Su despertar en el lado sombrío del mundo le llegó a esa edad, tras pedir a un cochero que le procurara un paseo por el campo. Lo que para cualquier persona habría sido una excursión como cualquier otra, para Siddhartha, nombre del futuro Buda, fue toda una revelación, ya que se asombró al encontrar en el camino un hombre de edad avanzada, un enfermo y finalmente un cadáver.

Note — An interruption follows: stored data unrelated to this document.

-- ==== Sys2Proof/Laws/Lanes.lean ====
section
/-! SUPPORT. Lanes, their registers and predicates after a lane instruction's update. -/

namespace Sys2Proof.Machine

/-! ### Lanes of a pack -/

/-- A lane after an update of the lanes of a mask among `n` lanes from `i` up. -/
theorem getAt_mapLanes (ls : Lanes) (f : Nat → Lane → Lane) (n i : Nat) (l : List Lane) (j : Nat) :
    getAt {} (mapLanes ls f n i l) j =
      if j < n ∧ ls.getLsbD (i + j) then f (i + j) (getAt {} l j) else getAt {} l j := by
  induction n generalizing i l j with
  | zero => simp [mapLanes]
  | succ n ih =>
    cases l with
    | nil =>
      cases j with
      | zero => simp [mapLanes, getAt]
      | succ j =>
        simp only [mapLanes, getAt, ih, Nat.add_right_comm i 1 j, Nat.add_assoc]
        simp
    | cons x r =>
      cases j with
      | zero => simp [mapLanes, getAt]
      | succ j =>
        simp only [mapLanes, getAt, ih]
        simp [Nat.add_comm, Nat.add_left_comm]

/-- A lane after an update of the lanes of a mask. -/
theorem Pack.lane_onLanes (p : Pack) (ls : Lanes) (f : Nat → Lane → Lane) (l : Nat) :
    (p.onLanes ls f).lane l = if l < p.width ∧ ls.getLsbD l then f l (p.lane l) else p.lane l := by
  have := getAt_mapLanes ls f p.width 0 p.lanes l
  simpa [Pack.onLanes, Pack.lane] using this

@[simp] theorem Pack.lane_next (p : Pack) (o : Opnd) (l : Nat) : (p.next o).lane l = p.lane l := rfl
@[simp] theorem Pack.lane_goto (p : Pack) (t : Word) (l : Nat) : (p.goto t).lane l = p.lane l := rfl
@[simp] theorem Pack.lane_writeG (p : Pack) (r : Nat) (x : Word) (l : Nat) : (p.writeG r x).lane l = p.lane l := by
  unfold Pack.writeG Pack.lane; split <;> rfl

/-- The bit of a single-lane mask. -/
theorem getLsbD_oneLane (l m : Nat) : (1#1024 <<< l).getLsbD m = decide (m = l ∧ l < 1024) := by
  rw [BitVec.getLsbD_shiftLeft]
  by_cases h : m = l
  · subst h
    by_cases hl : m < 1024 <;> simp [hl]
  · simp only [h, false_and, decide_false, Bool.and_eq_false_iff]
    by_cases hm : m < l
    · simp [hm]
    · right
      simp only [BitVec.getLsbD_one]
      simp; omega

/-- The bits of the lanes whose lane satisfies a test. -/
theorem getLsbD_maskWhere (f : Lane → Bool) (n i : Nat) (l : List Lane) (j : Nat) :
    (maskWhere f n i l).getLsbD j = (decide (i ≤ j ∧ j < i + n ∧ j < 1024) && f (getAt {} l (j - i))) := by
  induction n generalizing i l with
  | zero =>
    simp [maskWhere]; omega
  | succ n ih =>
    have key : ∀ (x : Lane) (r : List Lane),
        ((if f x then 1#1024 <<< i else 0) ||| maskWhere f n (i + 1) r).getLsbD j =
          (decide (i ≤ j ∧ j < i + (n + 1) ∧ j < 1024) && f (if j = i then x else getAt {} r (j - (i + 1)))) := by
      intro x r
      rw [BitVec.getLsbD_or, ih]
      by_cases h : j = i
      · subst h
        by_cases hf : f x <;> by_cases hj : j < 1024 <;> simp [hf, hj]
      · have hz : (if f x then 1#1024 <<< i else 0).getLsbD j = false := by
          by_cases hf : f x
          · rw [if_pos hf, getLsbD_oneLane]; simp [h]
          · simp [hf]
        have hd : decide (i + 1 ≤ j ∧ j < i + 1 + n ∧ j < 1024) = decide (i ≤ j ∧ j < i + (n + 1) ∧ j < 1024) := by
          congr 1; apply propext; constructor <;> intro h <;> omega
        rw [hz, Bool.false_or, hd]; simp [h]
    cases l with
    | nil =>
      rw [maskWhere, key {} []]
      congr 2
      by_cases h : j = i <;> simp [h, getAt]
    | cons x r =>
      rw [maskWhere, key x r]
      by_cases h : j < i
      · have hd : decide (i ≤ j ∧ j < i + (n + 1) ∧ j < 1024) = false := by simp; omega
        rw [hd]; simp
      · congr 2
        by_cases hj : j = i
        · simp [hj, getAt]
        · obtain ⟨k, hk⟩ : ∃ k, j - i = k + 1 := ⟨j - i - 1, by omega⟩
          have : j - (i + 1) = k := by omega
          simp [hj, hk, getAt, this]

/-- The lanes of a pack in which a predicate is 1. -/
theorem Pack.getLsbD_predLanes (p : Pack) (n l : Nat) :
    (p.predLanes n).getLsbD l = (decide (l < p.width ∧ l < 1024) && (p.lane l).pred n) := by
  simp [Pack.predLanes, getLsbD_maskWhere, Pack.lane]

/-- The participating lanes in ascending order are those of the mask below the width. -/
theorem Pack.mem_partList (p : Pack) (o : Opnd) (l : Nat) : l ∈ p.partList o ↔ l < p.width ∧ (p.part o).getLsbD l := by
  simp [Pack.partList, lanesOf]

/-! ### Registers of a lane -/

@[simp] theorem Lane.writeV_p (ln : Lane) (n c x : Nat) : (ln.writeV n c x).p = ln.p := by
  induction c generalizing ln n x with
  | zero => rfl
  | succ c ih => simp [Lane.writeV, ih]

@[simp] theorem Lane.writeV_item (ln : Lane) (n c x : Nat) : (ln.writeV n c x).item = ln.item := by
  induction c generalizing ln n x with
  | zero => rfl
  | succ c ih => simp [Lane.writeV, ih]

@[simp] theorem Lane.pred_writeV (ln : Lane) (n c x k : Nat) : (ln.writeV n c x).pred k = ln.pred k := by
  simp [Lane.pred]

/-- A register outside the ones written stays. -/
theorem Lane.reg_writeV_other (ln : Lane) (n c x : Nat) {k : Nat} (h : k < n ∨ n + c ≤ k) :
    (ln.writeV n c x).reg k = ln.reg k := by
  induction c generalizing ln n x with
  | zero => rfl
  | succ c ih =>
    rw [Lane.writeV, ih _ _ _ (by omega)]
    exact getAt_putAt_other _ _ _ (by omega)

/-- A register written holds its 32 bits of the value and is full. -/
theorem Lane.reg_writeV_same (ln : Lane) (n c x : Nat) {i : Nat} (h : i < c) :
    (ln.writeV n c x).reg (n + i) = { val := BitVec.ofNat 32 (x / 2 ^ (32 * i)) } := by
  induction c generalizing ln n x i with
  | zero => omega
  | succ c ih =>
    rw [Lane.writeV]
    cases i with
    | zero =>
      rw [Lane.reg_writeV_other _ _ _ _ (by omega)]
      simp [Lane.reg]
    | succ i =>
      have := ih { ln with v := putAt {} ln.v n { val := BitVec.ofNat 32 x } } (n + 1) (x / 2 ^ 32) (i := i) (by omega)
      rw [show n + (i + 1) = n + 1 + i by omega, this, Nat.div_div_eq_div_mul, ← Nat.pow_add]
      congr 4; ring

/-- The value written reads back, cut to the registers' bits. -/
theorem Lane.readV_writeV (ln : Lane) (n c x : Nat) : (ln.writeV n c x).readV n c = x % 2 ^ (32 * c) := by
  induction c generalizing ln n x with
  | zero => simp [Lane.readV]; omega
  | succ c ih =>
    rw [Lane.writeV, Lane.readV, ih, Lane.reg_writeV_other _ _ _ _ (by omega)]
    simp only [Lane.reg, getAt_putAt_same, BitVec.toNat_ofNat]
    rw [show 32 * (c + 1) = 32 + 32 * c by ring, Nat.pow_add, Nat.mod_mul]

/-- A predicate after one is written; there is none beyond p7. -/
theorem Lane.pred_setPred (ln : Lane) (n k : Nat) (b : Bool) (hk : k < 8) :
    (ln.setPred n b).pred k = if k = n then b else ln.pred k := by
  have hb : (1#8 <<< n).getLsbD k = decide (k = n) := by
    rw [BitVec.getLsbD_shiftLeft]
    by_cases h : k = n
    · subst h; simp [hk]
    · simp only [h, decide_false, Bool.and_eq_false_iff]
      by_cases hn : k < n
      · simp [hn]
      · right; simp only [BitVec.getLsbD_one]; simp; omega
  unfold Lane.setPred Lane.pred
  cases b
  · simp only [Bool.false_eq_true, if_false, BitVec.getLsbD_and, BitVec.getLsbD_not, hb]
    by_cases h : k = n <;> simp [h, hk]
  · simp only [if_true, BitVec.getLsbD_or, hb]
    by_cases h : k = n <;> simp [h]

@[simp] theorem Lane.setPred_v (ln : Lane) (n : Nat) (b : Bool) : (ln.setPred n b).v = ln.v := rfl
@[simp] theorem Lane.setPred_item (ln : Lane) (n : Nat) (b : Bool) : (ln.setPred n b).item = ln.item := rfl
@[simp] theorem Lane.reg_setPred (ln : Lane) (n : Nat) (b : Bool) (k : Nat) : (ln.setPred n b).reg k = ln.reg k := rfl

/-! ### Elements -/

/-- Elements put together take the bits of each. -/
theorem joinElems_lt (n : Nat) (es : List Nat) : joinElems n es < 2 ^ (n * es.length) := by
  induction es with
  | nil => simp [joinElems]
  | cons e r ih =>
    simp only [joinElems, List.foldr_cons, List.length_cons, Nat.mul_succ] at ih ⊢
    have h : e % 2 ^ n < 2 ^ n := Nat.mod_lt _ (Nat.two_pow_pos n)
    rw [Nat.add_comm (n * r.length), Nat.pow_add]
    nlinarith [Nat.two_pow_pos n]

/-- An element of elements put together, cut to its bits. -/
theorem elem_joinElems (n : Nat) (es : List Nat) (i : Nat) (h : i < es.length) :
    elem n (joinElems n es) i = es[i] % 2 ^ n := by
  induction es generalizing i with
  | nil => simp at h
  | cons e r ih =>
    have hd : joinElems n (e :: r) = e % 2 ^ n + 2 ^ n * joinElems n r := rfl
    have hm : e % 2 ^ n < 2 ^ n := Nat.mod_lt _ (Nat.two_pow_pos n)
    cases i with
    | zero => simp [elem, hd, Nat.add_mul_mod_self_left]
    | succ i =>
      have hi : i < r.length := by simpa using h
      have := ih i hi
      simp only [elem] at this ⊢
      rw [hd, Nat.mul_succ, Nat.add_comm (n * i), Nat.pow_add, ← Nat.div_div_eq_div_mul,
        Nat.add_mul_div_left _ _ (Nat.two_pow_pos n), Nat.div_eq_of_lt hm, Nat.zero_add, this]
      rfl

/-- The elements of an operand. -/
theorem elems_get (n c x i : Nat) (h : i < (elems n c x).length) : (elems n c x)[i] = elem n x i := by
  simp [elems]

@[simp] theorem elems_length (n c x : Nat) : (elems n c x).length = c := by simp [elems]

/-! ### Lanes written one by one -/

/-- The bits of a list of lanes. -/
theorem getLsbD_maskOf (ls : List Nat) (l : Nat) : (maskOf ls).getLsbD l = (decide (l < 1024) && ls.contains l) := by
  have h : ∀ (m : Lanes), (ls.foldl (fun m l => m ||| (1#1024 <<< l)) m).getLsbD l =
      (m.getLsbD l || (decide (l < 1024) && ls.contains l)) := by
    induction ls with
    | nil => simp
    | cons a r ih =>
      intro m
      rw [List.foldl_cons, ih, BitVec.getLsbD_or, getLsbD_oneLane]
      by_cases h : l = a
      · subst h
        by_cases hl : l < 1024 <;> simp [hl]
      · simp only [h, false_and, decide_false, Bool.or_false, List.contains_cons, beq_eq_false_iff_ne.mpr h, Bool.false_or]
  simpa [maskOf] using h 0

end Sys2Proof.Machine
end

Tras abandonarlo todo para dedicarse a buscar, como asceta mendicante, la liberación del sufrimiento, decidió vestir una túnica azafrán porque era el color de la ropa que vestían los condenados el día de su ejecución.
El librito incluía una selección de sus discursos más célebres, así como algunos aforismos contenidos en el
Dhammapada
, obra fundamental del budismo.
Entre todos los textos me llamó la atención el relato de cómo el Buda explicaba a sus monjes la utilidad del
dharma
—las enseñanzas—, y cómo debían desprenderse también de eso una vez hubieran ascendido en su nivel de consciencia.

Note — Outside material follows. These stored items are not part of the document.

-- ==== Sys2Proof/Tests/Slice0.lean ====
section
/-! SUPPORT. The author's own tests: words written out from the spec decode to their instructions, an ill-formed word for each check of
R45, single steps with results from the spec's tables, and for every statement with hypotheses a state and operands that meet them. -/

set_option maxRecDepth 100000
set_option exponentiation.threshold 2000
set_option Elab.async false

namespace Sys2Proof.Tests

open Sys2Proof.Machine

/-! ### Words -/

/-- Do words decode to an instruction, and are they its encoding? -/
def reads (e : List Half × Instr) : Bool :=
  encode e.2 == e.1 && match decodeHalves e.1 with
    | .ok i => decide (i = e.2)
    | .error _ => false

/-- The case of R45 by which words are refused. -/
def refusedBy (ws : List Half) : Option Illegal :=
  match decodeHalves ws with
  | .error (.illegal c) => some c
  | _ => none

/-! The words below are put together from the map of R43 and the fields of R30 and R31. -/

theorem test_decode_scalar_integer : ([
  ([0x01851004], .add { b := 6, a := 5, d := 4 }),
  ([0x01851008], .sub { b := 6, a := 5, d := 4 }),
  ([0x0185100C], .mul { b := 6, a := 5, d := 4 }),
  ([0x11851010], .mulh { f := 1, b := 6, a := 5, d := 4 }),
  ([0x11851014], .div { f := 1, b := 6, a := 5, d := 4 }),
  ([0x11851018], .rem { f := 1, b := 6, a := 5, d := 4 }),
  ([0x1185101C], .min { f := 1, b := 6, a := 5, d := 4 }),
  ([0x11851020], .max { f := 1, b := 6, a := 5, d := 4 }),
  ([0x01851024], .and { b := 6, a := 5, d := 4 }),
  ([0x01851028], .or { b := 6, a := 5, d := 4 }),
  ([0x0185102C], .xor { b := 6, a := 5, d := 4 }),
  ([0x01851030], .andn { b := 6, a := 5, d := 4 }),
  ([0x01851034], .shl { b := 6, a := 5, d := 4 }),
  ([0x01851038], .shr { b := 6, a := 5, d := 4 }),
  ([0x0185103C], .sar { b := 6, a := 5, d := 4 }),
  ([0x01851040], .rol { b := 6, a := 5, d := 4 }),
  ([0x00051044], .clz { a := 5, d := 4 }),
  ([0x00051048], .ctz { a := 5, d := 4 }),
  ([0x0005104C], .popc { a := 5, d := 4 }),
  ([0x00051050], .brev { a := 5, d := 4 }),
  ([0x10051054], .sext { f := 1, a := 5, d := 4 }),
  ([0x10051058], .zext { f := 1, a := 5, d := 4 }),
  ([0x0185105C], .bfx { b := 6, a := 5, d := 4 }),
  ([0x01851061, 0x000001C0, 0x00000000], .bfi { b := 6, a := 5, d := 4, ext := some { c := 7 } }),
  ([0x11851064], .setc { f := 1, b := 6, a := 5, d := 4 }),
  ([0x01851069, 0x000001C0, 0x00000000], .sel { b := 6, a := 5, d := 4, ext := some { c := 7 } }),
  ([0x1185106C], .lea { f := 1, b := 6, a := 5, d := 4 }),
  ([0x01801070], .mov { b := 6, d := 4 })].all reads) = true := by decide +kernel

—¡Oh, monjes!, os enseñaré el
dharma
para cruzar a la otra orilla, no para conservarlo; escuchad, prestad atención, y hablaré.

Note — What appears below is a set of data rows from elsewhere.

-- ==== Sys2Proof/Machine/Ports.lean ====
section
/-! DEFINITION. The host's side of the two ports (70_reset_and_hazards.md rule R236), and how a receiver tells requests apart in the
bytes it is sent (30_encoding.md rules R60, R63). -/

namespace Sys2Proof.Machine

/-- The host sends one whole request (70_reset_and_hazards.md R236). -/
def State.send (s : State) (request : List Byte) : State :=
  { s with requests := s.requests ++ [request] }

/-- The host takes the oldest response (70_reset_and_hazards.md R236): none where no response is waiting. -/
def State.takeResponse (s : State) : Option (List Byte × State) :=
  match s.responses with
  | [] => none
  | r :: later => some (r, { s with responses := later })

/-- Cut the first request off a stream of bytes: a header and its nD data bytes, "from which a receiver knows where one request ends
and the next begins" (30_encoding.md R63). None where the stream does not hold a whole request yet. -/
def takeRequest (stream : List Byte) : Option (List Byte × List Byte) :=
  if 4 ≤ stream.length ∧ 4 + headerDataBytes (headerOf stream) ≤ stream.length then
    some (stream.take (4 + headerDataBytes (headerOf stream)), stream.drop (4 + headerDataBytes (headerOf stream)))
  else none

/-- Cut up to n requests off a stream of bytes: the requests, and the bytes that are left (30_encoding.md R63). -/
def splitRequests : Nat → List Byte → List (List Byte) × List Byte
  | 0, stream => ([], stream)
  | n + 1, stream =>
    match takeRequest stream with
    | none => ([], stream)
    | some (request, rest) => (request :: (splitRequests n rest).1, (splitRequests n rest).2)

/-- What is left at the end of a stream, as a request: none where nothing is left. -/
def leftover : List Byte → List (List Byte)
  | [] => []
  | rest => [rest]

/-- The host sends a stream of bytes: every whole request in it arrives, in order (30_encoding.md R63).
DESIGN CHOICE (log 15): the spec does not say what becomes of bytes that stand after the last whole request, be they an incomplete
request or surplus bytes. No byte is dropped and none waits for a later stream: they arrive as one last request, which does not conform,
so the step that comes to it refuses it (70_reset_and_hazards.md R236, 92_eei_decisions.md D28). -/
def State.sendStream (s : State) (stream : List Byte) : State :=
  { s with requests := s.requests ++ (splitRequests stream.length stream).1 ++ leftover (splitRequests stream.length stream).2 }

end Sys2Proof.Machine
end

—¡Sí, Señor! —asintieron los monjes.
—¡Oh, monjes!, si un hombre que va de camino se encuentra con una gran extensión de agua, y ve que la orilla que él sigue es peligrosa y causa espanto, y que la otra orilla no es peligrosa ni causa espanto, pero que no hay ninguna barca ni ningún puente para poder cruzar de ésta a la otra orilla, tal hombre podría pensar: «Ésta es una gran extensión de agua, esta orilla es peligrosa y causa espanto, la otra orilla no es peligrosa y no causa espanto, pero no hay ninguna barca ni ningún puente para cruzar de ésta a la otra orilla. ¿Y si, después de haber recogido hierbas, palos, ramas y hojas y haber construido una balsa, sirviéndome de esta balsa y esforzándome con pies y manos, pudiera cruzar sano y salvo a la otra orilla?». Entonces, ¡oh, monjes!, este hombre, después de haber recogido hierbas, palos, ramas y hojas y haber construido una balsa, sirviéndose de esta balsa y esforzándose con pies y manos, podrá cruzar sano y salvo a la otra orilla. Una vez cruzado y llegado a la otra orilla, este hombre podría pensar: «Esta balsa me ha sido muy útil. Sirviéndome de esta balsa y esforzándome con pies y manos, he podido cruzar sano y salvo a esta otra orilla. ¿Y si ahora, cargando la balsa sobre mi cabeza o llevándola a hombros, prosiguiera mi camino según mi deseo?». ¿Qué pensáis de ello, ¡oh, monjes!? ¿Está haciendo este hombre con la balsa lo que habría que hacer?
—¡No, Señor!
—¿Cómo ha de actuar, pues, ¡oh, monjes!, este hombre para hacer con la balsa lo que habría que hacer? En este caso, ¡oh, monjes!, este hombre que ha cruzado y alcanzado la otra orilla podría pensar: «Esta balsa me ha sido muy útil. Sirviéndome de esta balsa y esforzándome con pies y manos, he podido cruzar sano y salvo a esta otra orilla. ¿Y si ahora, después de haber dejado la balsa en tierra firme o haberla hundido en el agua, prosiguiera mi camino según mi deseo?». Actuando así, ¡oh, monjes!, este hombre estaría haciendo con la balsa lo que habría que hacer. Esto mismo, ¡oh, monjes!, es lo que se ha de hacer con el
dharma
enseñado por mí para cruzar, no para conservar.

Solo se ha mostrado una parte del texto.